Margin balances at the end of May stood at $9.0 billion, reflecting a 7% increase from April and doubling year-over-year. Total cash sweep balances reached $30.8 billion, up 7% from April and 52% from the previous year.
The company’s securities lending revenue for May was $33 million, representing a 32% increase from April and a 43% rise year-over-year.
The reported figures do not include the impact of Robinhood’s Bitstamp acquisition, which closed on June 2, 2025, and added approximately 500,000 funded customers, according to the company’s press release statement. With a market capitalization of $64 billion and an overall "GREAT" financial health score from InvestingPro, Robinhood appears well-positioned for growth, though current valuations suggest the stock may be trading above its Fair Value. Investors can access 12 additional ProTips and comprehensive analysis through InvestingPro’s detailed research report.
In other recent news, Robinhood Markets has made significant strides in its business operations and market presence. The company recently completed its acquisition of European crypto exchange Bitstamp for $200 million in cash.

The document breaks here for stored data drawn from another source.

-- ==== Sys2Proof/Laws/State.lean ====
section
/-! SUPPORT. Updates of State: what each leaves of every field, what a unit reads after a write of it or of another unit, and
that a second write of a unit replaces the first. -/

namespace Sys2Proof.Machine.State

/-! ## setCluster -/

@[simp] theorem setCluster_actor (s : State) (c : Nat) (v : Cluster) : (s.setCluster c v).actor = s.actor := rfl
@[simp] theorem setCluster_sched (s : State) (c : Nat) (v : Cluster) : (s.setCluster c v).sched = s.sched := rfl
@[simp] theorem setCluster_free (s : State) (c : Nat) (v : Cluster) : (s.setCluster c v).free = s.free := rfl
@[simp] theorem setCluster_clk (s : State) (c : Nat) (v : Cluster) : (s.setCluster c v).clk = s.clk := rfl
@[simp] theorem setCluster_time (s : State) (c : Nat) (v : Cluster) : (s.setCluster c v).time = s.time := rfl
@[simp] theorem setCluster_halted (s : State) (c : Nat) (v : Cluster) : (s.setCluster c v).halted = s.halted := rfl
@[simp] theorem setCluster_mem (s : State) (c : Nat) (v : Cluster) : (s.setCluster c v).mem = s.mem := rfl
@[simp] theorem setCluster_poison (s : State) (c : Nat) (v : Cluster) : (s.setCluster c v).poison = s.poison := rfl
@[simp] theorem setCluster_strands (s : State) (c : Nat) (v : Cluster) : (s.setCluster c v).strands = s.strands := rfl
@[simp] theorem setCluster_cores (s : State) (c : Nat) (v : Cluster) : (s.setCluster c v).cores = s.cores := rfl
@[simp] theorem setCluster_waves (s : State) (c : Nat) (v : Cluster) : (s.setCluster c v).waves = s.waves := rfl
@[simp] theorem setCluster_wengines (s : State) (c : Nat) (v : Cluster) : (s.setCluster c v).wengines = s.wengines := rfl
@[simp] theorem setCluster_engines (s : State) (c : Nat) (v : Cluster) : (s.setCluster c v).engines = s.engines := rfl
@[simp] theorem setCluster_queues (s : State) (c : Nat) (v : Cluster) : (s.setCluster c v).queues = s.queues := rfl
@[simp] theorem setCluster_fe (s : State) (c : Nat) (v : Cluster) : (s.setCluster c v).fe = s.fe := rfl
@[simp] theorem setCluster_launches (s : State) (c : Nat) (v : Cluster) : (s.setCluster c v).launches = s.launches := rfl
@[simp] theorem setCluster_nextLaunch (s : State) (c : Nat) (v : Cluster) : (s.setCluster c v).nextLaunch = s.nextLaunch := rfl
@[simp] theorem setCluster_images (s : State) (c : Nat) (v : Cluster) : (s.setCluster c v).images = s.images := rfl
@[simp] theorem setCluster_heldMsgs (s : State) (c : Nat) (v : Cluster) : (s.setCluster c v).heldMsgs = s.heldMsgs := rfl
@[simp] theorem setCluster_net (s : State) (c : Nat) (v : Cluster) : (s.setCluster c v).net = s.net := rfl
@[simp] theorem setCluster_stqs (s : State) (c : Nat) (v : Cluster) : (s.setCluster c v).stqs = s.stqs := rfl
@[simp] theorem setCluster_saved (s : State) (c : Nat) (v : Cluster) : (s.setCluster c v).saved = s.saved := rfl
@[simp] theorem setCluster_futures (s : State) (c : Nat) (v : Cluster) : (s.setCluster c v).futures = s.futures := rfl
@[simp] theorem setCluster_tokens (s : State) (c : Nat) (v : Cluster) : (s.setCluster c v).tokens = s.tokens := rfl
@[simp] theorem setCluster_objects (s : State) (c : Nat) (v : Cluster) : (s.setCluster c v).objects = s.objects := rfl
@[simp] theorem setCluster_persistent (s : State) (c : Nat) (v : Cluster) : (s.setCluster c v).persistent = s.persistent := rfl
@[simp] theorem setCluster_directory (s : State) (c : Nat) (v : Cluster) : (s.setCluster c v).directory = s.directory := rfl
@[simp] theorem setCluster_modes (s : State) (c : Nat) (v : Cluster) : (s.setCluster c v).modes = s.modes := rfl
@[simp] theorem setCluster_invals (s : State) (c : Nat) (v : Cluster) : (s.setCluster c v).invals = s.invals := rfl
@[simp] theorem setCluster_nextInval (s : State) (c : Nat) (v : Cluster) : (s.setCluster c v).nextInval = s.nextInval := rfl
@[simp] theorem setCluster_hot (s : State) (c : Nat) (v : Cluster) : (s.setCluster c v).hot = s.hot := rfl
@[simp] theorem setCluster_halvings (s : State) (c : Nat) (v : Cluster) : (s.setCluster c v).halvings = s.halvings := rfl
@[simp] theorem setCluster_llc (s : State) (c : Nat) (v : Cluster) : (s.setCluster c v).llc = s.llc := rfl
@[simp] theorem setCluster_quantum (s : State) (c : Nat) (v : Cluster) : (s.setCluster c v).quantum = s.quantum := rfl
@[simp] theorem setCluster_hostFilter (s : State) (c : Nat) (v : Cluster) : (s.setCluster c v).hostFilter = s.hostFilter := rfl
@[simp] theorem setCluster_snoops (s : State) (c : Nat) (v : Cluster) : (s.setCluster c v).snoops = s.snoops := rfl
@[simp] theorem setCluster_resumes (s : State) (c : Nat) (v : Cluster) : (s.setCluster c v).resumes = s.resumes := rfl
@[simp] theorem setCluster_events (s : State) (c : Nat) (v : Cluster) : (s.setCluster c v).events = s.events := rfl
@[simp] theorem setCluster_nextEvent (s : State) (c : Nat) (v : Cluster) : (s.setCluster c v).nextEvent = s.nextEvent := rfl
@[simp] theorem setCluster_nodes (s : State) (c : Nat) (v : Cluster) : (s.setCluster c v).nodes = s.nodes := rfl
@[simp] theorem setCluster_nextRec (s : State) (c : Nat) (v : Cluster) : (s.setCluster c v).nextRec = s.nextRec := rfl
@[simp] theorem setCluster_msix (s : State) (c : Nat) (v : Cluster) : (s.setCluster c v).msix = s.msix := rfl
@[simp] theorem setCluster_attested (s : State) (c : Nat) (v : Cluster) : (s.setCluster c v).attested = s.attested := rfl
@[simp] theorem setCluster_elBase (s : State) (c : Nat) (v : Cluster) : (s.setCluster c v).elBase = s.elBase := rfl
@[simp] theorem setCluster_elEn (s : State) (c : Nat) (v : Cluster) : (s.setCluster c v).elEn = s.elEn := rfl
@[simp] theorem setCluster_elLogn (s : State) (c : Nat) (v : Cluster) : (s.setCluster c v).elLogn = s.elLogn := rfl
@[simp] theorem setCluster_elCtx (s : State) (c : Nat) (v : Cluster) : (s.setCluster c v).elCtx = s.elCtx := rfl
@[simp] theorem setCluster_elTail (s : State) (c : Nat) (v : Cluster) : (s.setCluster c v).elTail = s.elTail := rfl
@[simp] theorem setCluster_elHead (s : State) (c : Nat) (v : Cluster) : (s.setCluster c v).elHead = s.elHead := rfl
@[simp] theorem setCluster_elLost (s : State) (c : Nat) (v : Cluster) : (s.setCluster c v).elLost = s.elLost := rfl
@[simp] theorem setCluster_hirqElen (s : State) (c : Nat) (v : Cluster) : (s.setCluster c v).hirqElen = s.hirqElen := rfl
@[simp] theorem setCluster_ldReq (s : State) (c : Nat) (v : Cluster) : (s.setCluster c v).ldReq = s.ldReq := rfl
@[simp] theorem setCluster_ldBusy (s : State) (c : Nat) (v : Cluster) : (s.setCluster c v).ldBusy = s.ldBusy := rfl
@[simp] theorem setCluster_ldResult (s : State) (c : Nat) (v : Cluster) : (s.setCluster c v).ldResult = s.ldResult := rfl
@[simp] theorem setCluster_ldImage (s : State) (c : Nat) (v : Cluster) : (s.setCluster c v).ldImage = s.ldImage := rfl
@[simp] theorem setCluster_pkg (s : State) (c : Nat) (v : Cluster) : (s.setCluster c v).pkg = s.pkg := rfl
@[simp] theorem setCluster_govStep (s : State) (c : Nat) (v : Cluster) : (s.setCluster c v).govStep = s.govStep := rfl
@[simp] theorem setCluster_govCause (s : State) (c : Nat) (v : Cluster) : (s.setCluster c v).govCause = s.govCause := rfl
@[simp] theorem setCluster_govPwr (s : State) (c : Nat) (v : Cluster) : (s.setCluster c v).govPwr = s.govPwr := rfl
@[simp] theorem setCluster_govTj (s : State) (c : Nat) (v : Cluster) : (s.setCluster c v).govTj = s.govTj := rfl
@[simp] theorem setCluster_govCap (s : State) (c : Nat) (v : Cluster) : (s.setCluster c v).govCap = s.govCap := rfl
@[simp] theorem setCluster_dcap (s : State) (c : Nat) (v : Cluster) : (s.setCluster c v).dcap = s.dcap := rfl
@[simp] theorem setCluster_up (s : State) (c : Nat) (v : Cluster) : (s.setCluster c v).up = s.up := rfl
@[simp] theorem setCluster_flash (s : State) (c : Nat) (v : Cluster) : (s.setCluster c v).flash = s.flash := rfl
@[simp] theorem setCluster_rootDigest (s : State) (c : Nat) (v : Cluster) : (s.setCluster c v).rootDigest = s.rootDigest := rfl
@[simp] theorem setCluster_plimit (s : State) (c : Nat) (v : Cluster) : (s.setCluster c v).plimit = s.plimit := rfl
@[simp] theorem setCluster_links (s : State) (c : Nat) (v : Cluster) : (s.setCluster c v).links = s.links := rfl
@[simp] theorem setCluster_linkUp (s : State) (c : Nat) (v : Cluster) : (s.setCluster c v).linkUp = s.linkUp := rfl
@[simp] theorem setCluster_config (s : State) (c : Nat) (v : Cluster) : (s.setCluster c v).config = s.config := rfl
@[simp] theorem setCluster_modules (s : State) (c : Nat) (v : Cluster) : (s.setCluster c v).modules = s.modules := rfl
@[simp] theorem setCluster_replays (s : State) (c : Nat) (v : Cluster) : (s.setCluster c v).replays = s.replays := rfl
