-- ==== Sys2Proof/Laws/Exec.lean ====
section
/-! SUPPORT. The arms of exec, one equation per constructor: which meaning an instruction has. -/

namespace Sys2Proof.Machine

variable (s : State)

This acquisition broadens Robinhood’s reach in the cryptocurrency sector and marks its first exposure to institutional crypto clients. Analysts at Piper Sandler have maintained an Overweight rating on Robinhood, setting a price target of $70, noting the potential benefits from the current bitcoin bull run and the company’s diversified business model.
Meanwhile, Redburn-Atlantic analysts downgraded Robinhood’s stock rating from Neutral to Sell, despite raising the price target to $48. The downgrade reflects concerns about the sustainability of recent improvements and challenges in Robinhood’s business model. The analysts also highlighted risks associated with global expansion and recent acquisitions, alongside a premium valuation compared to peers.
In another development, Robinhood announced the expansion of its desktop platform to the United Kingdom, aiming to reach a broader base of retail investors. This move aligns with Robinhood’s strategy to provide advanced trading tools to UK-based retail investors. The expansion is part of Robinhood’s ongoing efforts to enhance its platform and services for its growing user base.